The bank in a previous response to queries from The National said that they had also removed Eftpos fees so that it was free when customers use a Kina Bank Eftpos terminal.
“The new product ensures customers can manage the amount of fees they incur,” it said.
“Simply by choosing how to transact – whether to use an ATM (automated teller machine), Eftpos, internet banking or Kina Konnect – and how often, customers can manage how much they are charged.
“The easiest way to keep fees to a minimum is to use Kina Bank’s state-of-the-art digital channels – all of which come with low transaction fees.”
The key features of the new account include:

  • NO monthly charges;
  • NO Eftpos fees when using Kina Bank Eftpos terminals; and,
  • MINIMUM opening balance of K10.

The bank said its existing customers could apply for a “Kina everyday account” via internet banking and visit their home branch to collect their card.
“ANZ access everyday customers will be automatically transferred across to Kina everyday (account),” the bank said.
“Customers do not need to do anything – their cards will continue to work normally.”
“Access to financial services for many is restricted, and growth of the MSME sector is restrained by a lack of investment and education.
“Our strategic partnership with MiBank, our financial inclusion partner, created a solid platform for us to reach further into the community and deploy our capabilities and assets – and create mutual value
exchange across both organisations.
“We successfully completed our first ‘bank as a service’ business innovation project to provide MiBank with cards issuing, central bank clearance and POS.
“Together, we were able to bring more than 130,000 new customers into the formal financial services sector, by helping them open bank accounts and providing them with financial education.

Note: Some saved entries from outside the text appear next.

/-- What the count and the entries of a pass leave. -/
theorem Dev.hkcRest_spec (d : Dev) {c : Nat} (hc : c < 2) (conv : List (List (Int × Bool))) {e : Dev} (he : e = (d.hkcCounted c).hkcEntries c conv) :
    (e.hkcOf c).live = (d.hkcOf c).live ∧ e.f (F.HKC_SEQ_CTRL.COMMIT c) = d.f (F.HKC_SEQ_CTRL.COMMIT c) ∧
    e.f (F.HKC_SEQ_STATUS.ERR c) = d.f (F.HKC_SEQ_STATUS.ERR c) ∧
    e.f (F.HKC_SEQ_STATUS.COMMIT_REFUSED c) = d.f (F.HKC_SEQ_STATUS.COMMIT_REFUSED c) ∧
    e.f (F.HKC_SEQ_STATUS.PASS_CNT c) = (d.f (F.HKC_SEQ_STATUS.PASS_CNT c) + 1) % 65536 ∧
    e.r64 (R.HKC_PASS_TIME_LO c) (R.HKC_PASS_TIME_HI c) = d.stampVal (d.f F.TIM_CFG.HKC_BASE) % 2 ^ 64 := by
  obtain ⟨k, hk⟩ : ∃ k, k = d.hkcCounted c := ⟨_, rfl⟩
  obtain ⟨ho, hcnt, htime⟩ := d.hkcCounted_spec hc hk
  obtain ⟨hr, hlive⟩ := k.hkcEntries_runs' hc conv
  rw [← hk] at he
  rw [← he] at hr hlive
  have hstay (y : Fld) (h : hkcStays c y) : e.f y = k.f y := hr.f y (hkcRunFields_apart h)
  have hreg (a : Nat) (h : hkcStays c (whole a)) : e.reg a = k.reg a := by
    refine hr.reg a fun x hx hxa => ?_
    rcases hkcRunFields_apart h x hx with h1 | h1 | h1
    · exact h1 hxa
    · have hl : x.lo ≤ 31 := by
        unfold hkcRunFields at hx
        simp only [List.mem_append, List.mem_cons, List.mem_map, List.mem_range, List.not_mem_nil, or_false] at hx
        rcases hx with (rfl | rfl | rfl | rfl) | ⟨e, -, rfl⟩ | ⟨e, -, rfl⟩ <;> exact Nat.le_of_ble_eq_true rfl
      exact absurd hl (Nat.not_le.2 h1)
    · exact Nat.not_lt_zero _ h1
  have hctrl : hkcStays c (F.HKC_SEQ_CTRL.COMMIT c) := by
    refine .inl ?_
    unfold R.HKC_SEQ_STATUS R.HKC_FIFO_STATUS F.HKC_SEQ_CTRL.COMMIT R.HKC_SEQ_CTRL
    dsimp only
    omega
  have hlo : hkcStays c (whole (R.HKC_PASS_TIME_LO c)) := by
    refine .inl ?_
    unfold whole R.HKC_SEQ_STATUS R.HKC_FIFO_STATUS R.HKC_PASS_TIME_LO
    dsimp only
    omega
  have hhi : hkcStays c (whole (R.HKC_PASS_TIME_HI c)) := by
    refine .inl ?_
    unfold whole R.HKC_SEQ_STATUS R.HKC_FIFO_STATUS R.HKC_PASS_TIME_HI
    dsimp only
    omega
  refine ⟨?_, ?_, ?_, ?_, ?_, ?_⟩
  · rw [hlive, Dev.hkcOf_hkc (Dev.RegsOut.eq ho.1 Dev.hkc fun _ _ _ => rfl)]
  · rw [hstay _ hctrl, ho.f (F.HKC_SEQ_CTRL.COMMIT c) (hkcCountFields_apart hc (.inl rfl))]
  · rw [hstay _ (.inr ⟨rfl, .inl (Nat.le_of_ble_eq_true rfl)⟩),
      ho.f (F.HKC_SEQ_STATUS.ERR c) (hkcCountFields_apart hc (.inr ⟨rfl, Nat.le_of_ble_eq_true rfl⟩))]
  · rw [hstay _ (.inr ⟨rfl, .inr (Nat.le_of_ble_eq_true rfl)⟩),
      ho.f (F.HKC_SEQ_STATUS.COMMIT_REFUSED c) (hkcCountFields_apart hc (.inr ⟨rfl, Nat.le_of_ble_eq_true rfl⟩))]
  · rw [hstay _ (.inr ⟨rfl, .inl (Nat.le_of_ble_eq_true rfl)⟩)]
    exact hcnt
  · rw [Dev.r64, hreg _ hlo, hreg _ hhi]
    exact htime

/-! ## The result of an entry without filter (R395, R405) -/

theorem Dev.hkcEntry_congr {d e : Dev} {c : Nat} (h : ∀ g < 8, e.reg (R.HKC_CAL c g) = d.reg (R.HKC_CAL c g)) (s : List Nat) (n : Nat)
    (x : List (Int × Bool)) : e.hkcEntry c s n x = d.hkcEntry c s n x := by
  have hg : cfgGain (setCfg s n) < 8 := bitsOf_lt _ 25 23
  have h1 := h _ hg
  have h2 : e.f (F.HKC_CAL.OFS c (cfgGain (setCfg s n))) = d.f (F.HKC_CAL.OFS c (cfgGain (setCfg s n))) := by
    unfold Dev.f
    rw [h1]
  have h3 : e.f (F.HKC_CAL.GCF c (cfgGain (setCfg s n))) = d.f (F.HKC_CAL.GCF c (cfgGain (setCfg s n))) := by
    unfold Dev.f
    rw [h1]
  unfold Dev.hkcEntry
  dsimp only
  rw [Dev.fi_congr h2, h3]

theorem Dev.hkcEntry_reason {d : Dev} {c : Nat} {s : List Nat} {n : Nat} {x : List (Int × Bool)} {v : Int} {reason : Nat} {fault : Bool}
    (h : d.hkcEntry c s n x = (v, reason, fault)) : reason < 8 := by
  unfold Dev.hkcEntry at h
  extract_lets w m k conv bad used g ys r at h
  rw [Prod.mk.injEq, Prod.mk.injEq] at h
  rw [← h.2.1]
  show (if used.any (·.2) then 6 else if used.any (fun p => decide (p.1 = rawLo m ∨ p.1 = rawHi m)) then 5
    else if bad && decide (k = 1) then 4 else 0) < 8
  repeat' split
  all_goals decide

theorem meanHalfUp_one (v : Int) : meanHalfUp (sumI [v]) 1 = v := by
  have h1 : sumI [v] = v := Int.zero_add v
  unfold meanHalfUp divFloor
  rw [h1, Int.fdiv_eq_ediv_of_nonneg _ (by decide)]
  omega

/-- An entry that takes one value a pass gives that value. -/
theorem HkcEnt.output_one {x : HkcEnt} {v : Int} {r : Nat} {t : List (Int × Nat)} (h : x.hist = (v, r) :: t) (hs : x.since = none) :
    x.output 1 = (v, r) := by
  unfold HkcEnt.output
  rw [h, hs]
  have h1 : List.take 1 ((v, r) :: t) = [(v, r)] := rfl
  simp only [h1, List.map_cons, List.map_nil, meanHalfUp_one, List.foldl_cons, List.foldl_nil, Nat.zero_max, Bool.false_eq_true, if_false,
    List.length_singleton, Nat.lt_irrefl]

/-- An entry at rest: no change waits, no guard, no value held back. -/
structure HkcEnt.Steady (x : HkcEnt) : Prop where
  change : x.change = none
  guard : x.guard = 0
  emit : x.emit = 0
  since : x.since = none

“We also created a customer referral pathway between the two organisations to give customer access to the appropriate products and services depending on their needs. We supported this pillar of our strategy with a series of thought leadership programmes for the business community.
“Launched at the Prime Minister’s back to business breakfast last January, we delivered a series of workshops, talks and presentations focusing on financial literacy and education, business development and outreach”.